### Task statement
Determine the number of lines in the listing below where the string "toNat" occurs; answer with the number alone.

Start of Records to use

/-- Major 0x0B: CLZ_A, POPC_A. -/
def decMajor0B (w : BitVec 32) : Decoded :=
  if w.extractLsb' 2 2 = 0#2 then
    if w.extractLsb' 4 7 = 0#7 then if w.extractLsb' 24 1 = 1#1 then .late (.clzA (w.extractLsb' 18 6) (w.extractLsb' 11 7) (w.extractLsb' 0 2)) 0x013 else .ok (.clzA (w.extractLsb' 18 6) (w.extractLsb' 11 7) (w.extractLsb' 0 2)) else .reject 0x005
  else
  if w.extractLsb' 2 2 = 2#2 then
    if w.extractLsb' 4 7 = 0#7 then if w.extractLsb' 24 1 = 1#1 then .late (.popcA (w.extractLsb' 18 6) (w.extractLsb' 11 7) (w.extractLsb' 0 2)) 0x013 else .ok (.popcA (w.extractLsb' 18 6) (w.extractLsb' 11 7) (w.extractLsb' 0 2)) else .reject 0x005
  else
  .reject 0x004

/-- Major 0x0C: MIN_A, MAX_A. -/
def decMajor0C (w : BitVec 32) : Decoded :=
  if w.extractLsb' 3 1 = 0#1 then
    if w.extractLsb' 24 1 = 1#1 then .late (.minA (w.extractLsb' 18 6) (w.extractLsb' 11 7) (w.extractLsb' 4 7) (w.extractLsb' 0 3)) 0x013 else .ok (.minA (w.extractLsb' 18 6) (w.extractLsb' 11 7) (w.extractLsb' 4 7) (w.extractLsb' 0 3))
  else
  if w.extractLsb' 3 1 = 1#1 then
    if w.extractLsb' 24 1 = 1#1 then .late (.maxA (w.extractLsb' 18 6) (w.extractLsb' 11 7) (w.extractLsb' 4 7) (w.extractLsb' 0 3)) 0x013 else .ok (.maxA (w.extractLsb' 18 6) (w.extractLsb' 11 7) (w.extractLsb' 4 7) (w.extractLsb' 0 3))
  else
  .reject 0x004

/-- Major 0x0D: CMP_A. -/
def decMajor0D (w : BitVec 32) : Decoded :=
  if 9 < (w.extractLsb' 0 4).toNat then .reject 0x004 else if w.extractLsb' 21 3 = 0#3 then if w.extractLsb' 24 1 = 1#1 then .late (.cmpA (w.extractLsb' 18 3) (w.extractLsb' 11 7) (w.extractLsb' 4 7) (w.extractLsb' 0 4)) 0x013 else .ok (.cmpA (w.extractLsb' 18 3) (w.extractLsb' 11 7) (w.extractLsb' 4 7) (w.extractLsb' 0 4)) else .reject 0x005

/-- Major 0x0E: SEL_A. -/
def decMajor0E (w : BitVec 32) : Decoded :=
  if w.extractLsb' 3 1 = 0#1 then
    if w.extractLsb' 24 1 = 1#1 then .late (.selA (w.extractLsb' 18 6) (w.extractLsb' 11 7) (w.extractLsb' 4 7) (w.extractLsb' 0 3)) 0x013 else .ok (.selA (w.extractLsb' 18 6) (w.extractLsb' 11 7) (w.extractLsb' 4 7) (w.extractLsb' 0 3))
  else
  .reject 0x004

/-- Major 0x0F: LI_A, LI_HI_A. -/
def decMajor0F (w : BitVec 32) : Decoded :=
  if w.extractLsb' 11 7 = 0#7 then
    if w.extractLsb' 24 1 = 1#1 then .late (.liA (w.extractLsb' 18 6) (w.extractLsb' 0 11)) 0x013 else .ok (.liA (w.extractLsb' 18 6) (w.extractLsb' 0 11))
  else
  if w.extractLsb' 11 7 = 1#7 then
    if w.extractLsb' 24 1 = 1#1 then .late (.liHiA (w.extractLsb' 18 6) (w.extractLsb' 0 11)) 0x013 else .ok (.liHiA (w.extractLsb' 18 6) (w.extractLsb' 0 11))
  else
  .late (.liA (w.extractLsb' 18 6) (w.extractLsb' 0 11)) 0x009

/-- Major 0x10: BR_A. -/
def decMajor10 (w : BitVec 32) : Decoded :=
  .ok (.brA (w.extractLsb' 22 3) (w.extractLsb' 0 22))

/-- Major 0x11: BRN_A. -/
def decMajor11 (w : BitVec 32) : Decoded :=
  .ok (.brnA (w.extractLsb' 22 3) (w.extractLsb' 0 22))

/-- Major 0x12: LOOP. -/
def decMajor12 (w : BitVec 32) : Decoded :=
  .ok (.loop (w.extractLsb' 22 3) (w.extractLsb' 0 22))

/-- Major 0x13: CALL_A. -/
def decMajor13 (w : BitVec 32) : Decoded :=
  .ok (.callA (w.extractLsb' 22 3) (w.extractLsb' 0 22))

/-- Major 0x14: CALLI_A. -/
def decMajor14 (w : BitVec 32) : Decoded :=
  if w.extractLsb' 24 1 = 0#1 ∧ w.extractLsb' 18 6 = 0#6 ∧ w.extractLsb' 0 11 = 0#11 then .ok (.calliA (w.extractLsb' 11 7)) else .reject 0x005

/-- Major 0x15: RET_A. -/
def decMajor15 (w : BitVec 32) : Decoded :=
  if w.extractLsb' 24 1 = 0#1 ∧ w.extractLsb' 0 24 = 0#24 then .ok .retA else .reject 0x005

/-- Major 0x16: TXL. -/
def decMajor16 (w : BitVec 32) : Decoded :=
  if w.extractLsb' 22 2 = 0#2 ∧ w.extractLsb' 0 11 = 0#11 then if w.extractLsb' 24 1 = 1#1 then .late (.txl (w.extractLsb' 18 4) (w.extractLsb' 11 7)) 0x013 else .ok (.txl (w.extractLsb' 18 4) (w.extractLsb' 11 7)) else .reject 0x005

/-- Major 0x17: PGREQ. -/
def decMajor17 (w : BitVec 32) : Decoded :=
  if w.extractLsb' 21 3 = 0#3 ∧ w.extractLsb' 0 11 = 0#11 then if w.extractLsb' 24 1 = 1#1 then .late (.pgreq (w.extractLsb' 18 3) (w.extractLsb' 11 7)) 0x013 else .ok (.pgreq (w.extractLsb' 18 3) (w.extractLsb' 11 7)) else .reject 0x005

/-- Major 0x18: TXCLR, TXCLR_ALL. -/
def decMajor18 (w : BitVec 32) : Decoded :=
  if w.extractLsb' 22 1 = 0#1 then
    if w.extractLsb' 23 1 = 0#1 ∧ w.extractLsb' 0 18 = 0#18 then if w.extractLsb' 24 1 = 1#1 then .late (.txclr (w.extractLsb' 18 4)) 0x013 else .ok (.txclr (w.extractLsb' 18 4)) else .reject 0x005
  else
  if w.extractLsb' 22 1 = 1#1 then
    if w.extractLsb' 23 1 = 0#1 ∧ w.extractLsb' 0 22 = 0#22 then if w.extractLsb' 24 1 = 1#1 then .late (.txclrAll) 0x013 else .ok .txclrAll else .reject 0x005
  else
  .reject 0x004

/-- Major 0x19: BR_E. -/
def decMajor19 (w : BitVec 32) : Decoded :=
  .ok (.brE (w.extractLsb' 22 3) (w.extractLsb' 0 22))

/-- Major 0x1A: BRN_E. -/
def decMajor1A (w : BitVec 32) : Decoded :=
  .ok (.brnE (w.extractLsb' 22 3) (w.extractLsb' 0 22))

/-- Major 0x1B: CALL_E. -/
def decMajor1B (w : BitVec 32) : Decoded :=
  .ok (.callE (w.extractLsb' 22 3) (w.extractLsb' 0 22))

/-- Major 0x1C: CALLI_E. -/
def decMajor1C (w : BitVec 32) : Decoded :=
  if w.extractLsb' 24 1 = 0#1 ∧ w.extractLsb' 18 6 = 0#6 ∧ w.extractLsb' 0 11 = 0#11 then .ok (.calliE (w.extractLsb' 11 7)) else .reject 0x005

/-- Major 0x1D: RET_E. -/
def decMajor1D (w : BitVec 32) : Decoded :=
  if w.extractLsb' 24 1 = 0#1 ∧ w.extractLsb' 0 24 = 0#24 then .ok .retE else .reject 0x005

/-- Major 0x1E: MERGE, MERGE_ARM. -/
def decMajor1E (w : BitVec 32) : Decoded :=
  if w.extractLsb' 10 1 = 0#1 then
    if w.extractLsb' 24 1 = 0#1 ∧ w.extractLsb' 11 13 = 0#13 then .ok (.merge (w.extractLsb' 0 10)) else .reject 0x005
  else
  if w.extractLsb' 10 1 = 1#1 then
    if w.extractLsb' 24 1 = 0#1 ∧ w.extractLsb' 11 13 = 0#13 then .ok (.mergeArm (w.extractLsb' 0 10)) else .reject 0x005
  else
  .reject 0x004

/-- Major 0x20: LDS. -/
def decMajor20 (w : BitVec 32) : Decoded :=
  .ok (.lds (w.extractLsb' 19 6) (w.extractLsb' 15 4) (w.extractLsb' 8 7) (w.extractLsb' 6 2) (w.extractLsb' 0 6))

/-- Major 0x21: STS. -/
def decMajor21 (w : BitVec 32) : Decoded :=
  .ok (.sts (w.extractLsb' 19 6) (w.extractLsb' 15 4) (w.extractLsb' 8 7) (w.extractLsb' 6 2) (w.extractLsb' 0 6))

/-- Major 0x22: LDQ. -/
def decMajor22 (w : BitVec 32) : Decoded :=
  .ok (.ldq (w.extractLsb' 19 6) (w.extractLsb' 15 4) (w.extractLsb' 8 7) (w.extractLsb' 6 2) (w.extractLsb' 0 6))

/-- Major 0x23: STQ. -/
def decMajor23 (w : BitVec 32) : Decoded :=
  if w.extractLsb' 19 6 = 7#6 then .ok (.stq (w.extractLsb' 15 4) (w.extractLsb' 8 7) (w.extractLsb' 6 2) (w.extractLsb' 0 6)) else .late (.stq (w.extractLsb' 15 4) (w.extractLsb' 8 7) (w.extractLsb' 6 2) (w.extractLsb' 0 6)) (if 7 < (w.extractLsb' 19 6).toNat then 0x009 else 0x014)

/-- Major 0x24: GATHQ. -/
def decMajor24 (w : BitVec 32) : Decoded :=
  .ok (.gathq (w.extractLsb' 19 6) (w.extractLsb' 15 4) (w.extractLsb' 8 7) (w.extractLsb' 6 2) (w.extractLsb' 0 6))

/-- Major 0x25: SCATQ. -/
def decMajor25 (w : BitVec 32) : Decoded :=
  if w.extractLsb' 19 6 = 7#6 then .ok (.scatq (w.extractLsb' 15 4) (w.extractLsb' 8 7) (w.extractLsb' 6 2) (w.extractLsb' 0 6)) else .late (.scatq (w.extractLsb' 15 4) (w.extractLsb' 8 7) (w.extractLsb' 6 2) (w.extractLsb' 0 6)) (if 7 < (w.extractLsb' 19 6).toNat then 0x009 else 0x014)

/-- Major 0x26: ATOM. -/
def decMajor26 (w : BitVec 32) : Decoded :=
  if 10 < (w.extractLsb' 0 4).toNat then .reject 0x004 else if w.extractLsb' 4 2 = 0#2 then .ok (.atom (w.extractLsb' 19 6) (w.extractLsb' 15 4) (w.extractLsb' 8 7) (w.extractLsb' 6 2) (w.extractLsb' 0 4)) else .reject 0x005

/-- Major 0x27: ATOMQ. -/
def decMajor27 (w : BitVec 32) : Decoded :=
  if 10 < (w.extractLsb' 0 4).toNat then .reject 0x004 else if w.extractLsb' 4 2 = 0#2 then .ok (.atomq (w.extractLsb' 19 6) (w.extractLsb' 15 4) (w.extractLsb' 8 7) (w.extractLsb' 6 2) (w.extractLsb' 0 4)) else .reject 0x005

/-- Major 0x28: AGGADD, AGGADD_ONE. -/
def decMajor28 (w : BitVec 32) : Decoded :=
  if w.extractLsb' 0 4 = 0#4 then
    if w.extractLsb' 4 2 = 0#2 then .ok (.aggadd (w.extractLsb' 19 6) (w.extractLsb' 15 4) (w.extractLsb' 8 7) (w.extractLsb' 6 2)) else .reject 0x005
  else
  if w.extractLsb' 0 4 = 1#4 then
    if w.extractLsb' 4 2 = 0#2 then .ok (.aggaddOne (w.extractLsb' 19 6) (w.extractLsb' 15 4) (w.extractLsb' 8 7) (w.extractLsb' 6 2)) else .reject 0x005
  else
  .reject 0x004

/-- Major 0x29: CPY. -/
def decMajor29 (w : BitVec 32) : Decoded :=
  .ok (.cpy (w.extractLsb' 19 6) (w.extractLsb' 15 4) (w.extractLsb' 8 7) (w.extractLsb' 6 2) (w.extractLsb' 0 6))

/-- Major 0x2A: CPYM. -/
def decMajor2A (w : BitVec 32) : Decoded :=
  .ok (.cpym (w.extractLsb' 19 6) (w.extractLsb' 15 4) (w.extractLsb' 8 7) (w.extractLsb' 6 2) (w.extractLsb' 0 6))

/-- Major 0x2B: CPYR. -/
def decMajor2B (w : BitVec 32) : Decoded :=
  if 11 < (w.extractLsb' 0 4).toNat then .reject 0x004 else if w.extractLsb' 4 2 = 0#2 then .ok (.cpyr (w.extractLsb' 19 6) (w.extractLsb' 15 4) (w.extractLsb' 8 7) (w.extractLsb' 6 2) (w.extractLsb' 0 4)) else .reject 0x005

/-- Major 0x2C: QPUSH_A. -/
def decMajor2C (w : BitVec 32) : Decoded :=
  if w.extractLsb' 24 1 = 0#1 ∧ w.extractLsb' 0 4 = 0#4 ∧ ¬ ((w.extractLsb' 18 6) = 6#6 ∧ (w.extractLsb' 4 7) ≠ 0#7) then .ok (.qpushA (w.extractLsb' 18 6) (w.extractLsb' 11 7) (w.extractLsb' 4 7)) else .reject 0x005

/-- Major 0x2D: LDC. -/
def decMajor2D (w : BitVec 32) : Decoded :=
  if w.extractLsb' 3 1 = 0#1 then
    if (w.extractLsb' 0 2) = 3#2 then .reject 0x004 else .ok (.ldc (w.extractLsb' 24 1) (w.extractLsb' 18 6) (w.extractLsb' 11 7) (w.extractLsb' 4 7) (w.extractLsb' 2 1) (w.extractLsb' 0 2))
  else
  .reject 0x004

/-- Major 0x2E: LDX, LDX_RING. -/
def decMajor2E (w : BitVec 32) : Decoded :=
  if w.extractLsb' 3 1 = 0#1 then
    if (w.extractLsb' 0 2) = 3#2 then .reject 0x004 else .ok (.ldx (w.extractLsb' 24 1) (w.extractLsb' 18 6) (w.extractLsb' 11 7) (w.extractLsb' 4 7) (w.extractLsb' 2 1) (w.extractLsb' 0 2))
  else
  if w.extractLsb' 3 1 = 1#1 then
    if (w.extractLsb' 0 2) = 3#2 then .reject 0x004 else .ok (.ldxRing (w.extractLsb' 24 1) (w.extractLsb' 18 6) (w.extractLsb' 11 7) (w.extractLsb' 4 7) (w.extractLsb' 2 1) (w.extractLsb' 0 2))
  else
  .reject 0x004

/-- Major 0x2F: STX, STX_RING. -/
def decMajor2F (w : BitVec 32) : Decoded :=
  if w.extractLsb' 2 2 = 0#2 then
    if (w.extractLsb' 0 2) = 3#2 then .reject 0x004 else if w.extractLsb' 24 1 = 0#1 then .ok (.stx (w.extractLsb' 18 6) (w.extractLsb' 11 7) (w.extractLsb' 4 7) (w.extractLsb' 0 2)) else .reject 0x005
  else
  if w.extractLsb' 2 2 = 2#2 then
    if (w.extractLsb' 0 2) = 3#2 then .reject 0x004 else if w.extractLsb' 24 1 = 0#1 then .ok (.stxRing (w.extractLsb' 18 6) (w.extractLsb' 11 7) (w.extractLsb' 4 7) (w.extractLsb' 0 2)) else .reject 0x005
  else
  .reject 0x004

/-- Major 0x30: ADD_E, SUB_E. -/
def decMajor30 (w : BitVec 32) : Decoded :=
  if w.extractLsb' 3 1 = 0#1 then
    .ok (.addE (w.extractLsb' 24 1) (w.extractLsb' 18 6) (w.extractLsb' 11 7) (w.extractLsb' 4 7) (w.extractLsb' 2 1) (w.extractLsb' 0 2))
  else
  if w.extractLsb' 3 1 = 1#1 then
    .ok (.subE (w.extractLsb' 24 1) (w.extractLsb' 18 6) (w.extractLsb' 11 7) (w.extractLsb' 4 7) (w.extractLsb' 2 1) (w.extractLsb' 0 2))
  else
  .reject 0x004

/-- Major 0x31: ADD_IMM_E. -/
def decMajor31 (w : BitVec 32) : Decoded :=
  .ok (.addImmE (w.extractLsb' 24 1) (w.extractLsb' 18 6) (w.extractLsb' 11 7) (w.extractLsb' 0 11))

/-- Major 0x32: MUL_E, MULH_E. -/
def decMajor32 (w : BitVec 32) : Decoded :=
  if w.extractLsb' 3 1 = 0#1 then
    .ok (.mulE (w.extractLsb' 24 1) (w.extractLsb' 18 6) (w.extractLsb' 11 7) (w.extractLsb' 4 7) (w.extractLsb' 2 1) (w.extractLsb' 0 2))
  else
  if w.extractLsb' 3 1 = 1#1 then
    if (w.extractLsb' 0 2) = 3#2 then .reject 0x004 else .ok (.mulhE (w.extractLsb' 24 1) (w.extractLsb' 18 6) (w.extractLsb' 11 7) (w.extractLsb' 4 7) (w.extractLsb' 2 1) (w.extractLsb' 0 2))
  else
  .reject 0x004

/-- Major 0x33: MAD. -/
def decMajor33 (w : BitVec 32) : Decoded :=
  if w.extractLsb' 3 1 = 0#1 then
    .ok (.mad (w.extractLsb' 24 1) (w.extractLsb' 18 6) (w.extractLsb' 11 7) (w.extractLsb' 4 7) (w.extractLsb' 2 1) (w.extractLsb' 0 2))
  else
  .reject 0x004

/-- Major 0x34: MIN_E, MAX_E. -/
def decMajor34 (w : BitVec 32) : Decoded :=
  if w.extractLsb' 3 1 = 0#1 then
    if (w.extractLsb' 0 2) = 3#2 then .reject 0x004 else .ok (.minE (w.extractLsb' 24 1) (w.extractLsb' 18 6) (w.extractLsb' 11 7) (w.extractLsb' 4 7) (w.extractLsb' 2 1) (w.extractLsb' 0 2))
  else
  if w.extractLsb' 3 1 = 1#1 then
    if (w.extractLsb' 0 2) = 3#2 then .reject 0x004 else .ok (.maxE (w.extractLsb' 24 1) (w.extractLsb' 18 6) (w.extractLsb' 11 7) (w.extractLsb' 4 7) (w.extractLsb' 2 1) (w.extractLsb' 0 2))
  else
  .reject 0x004

/-- Major 0x35: AND_E, OR_E, XOR_E, ANDN_E. -/
def decMajor35 (w : BitVec 32) : Decoded :=
  if w.extractLsb' 0 4 = 0#4 then
    .ok (.andE (w.extractLsb' 24 1) (w.extractLsb' 18 6) (w.extractLsb' 11 7) (w.extractLsb' 4 7))
  else
  if w.extractLsb' 0 4 = 1#4 then
    .ok (.orE (w.extractLsb' 24 1) (w.extractLsb' 18 6) (w.extractLsb' 11 7) (w.extractLsb' 4 7))
  else
  if w.extractLsb' 0 4 = 2#4 then
    .ok (.xorE (w.extractLsb' 24 1) (w.extractLsb' 18 6) (w.extractLsb' 11 7) (w.extractLsb' 4 7))
  else
  if w.extractLsb' 0 4 = 3#4 then
    .ok (.andnE (w.extractLsb' 24 1) (w.extractLsb' 18 6) (w.extractLsb' 11 7) (w.extractLsb' 4 7))
  else
  .reject 0x004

End of Records to use

### Solved exercise
6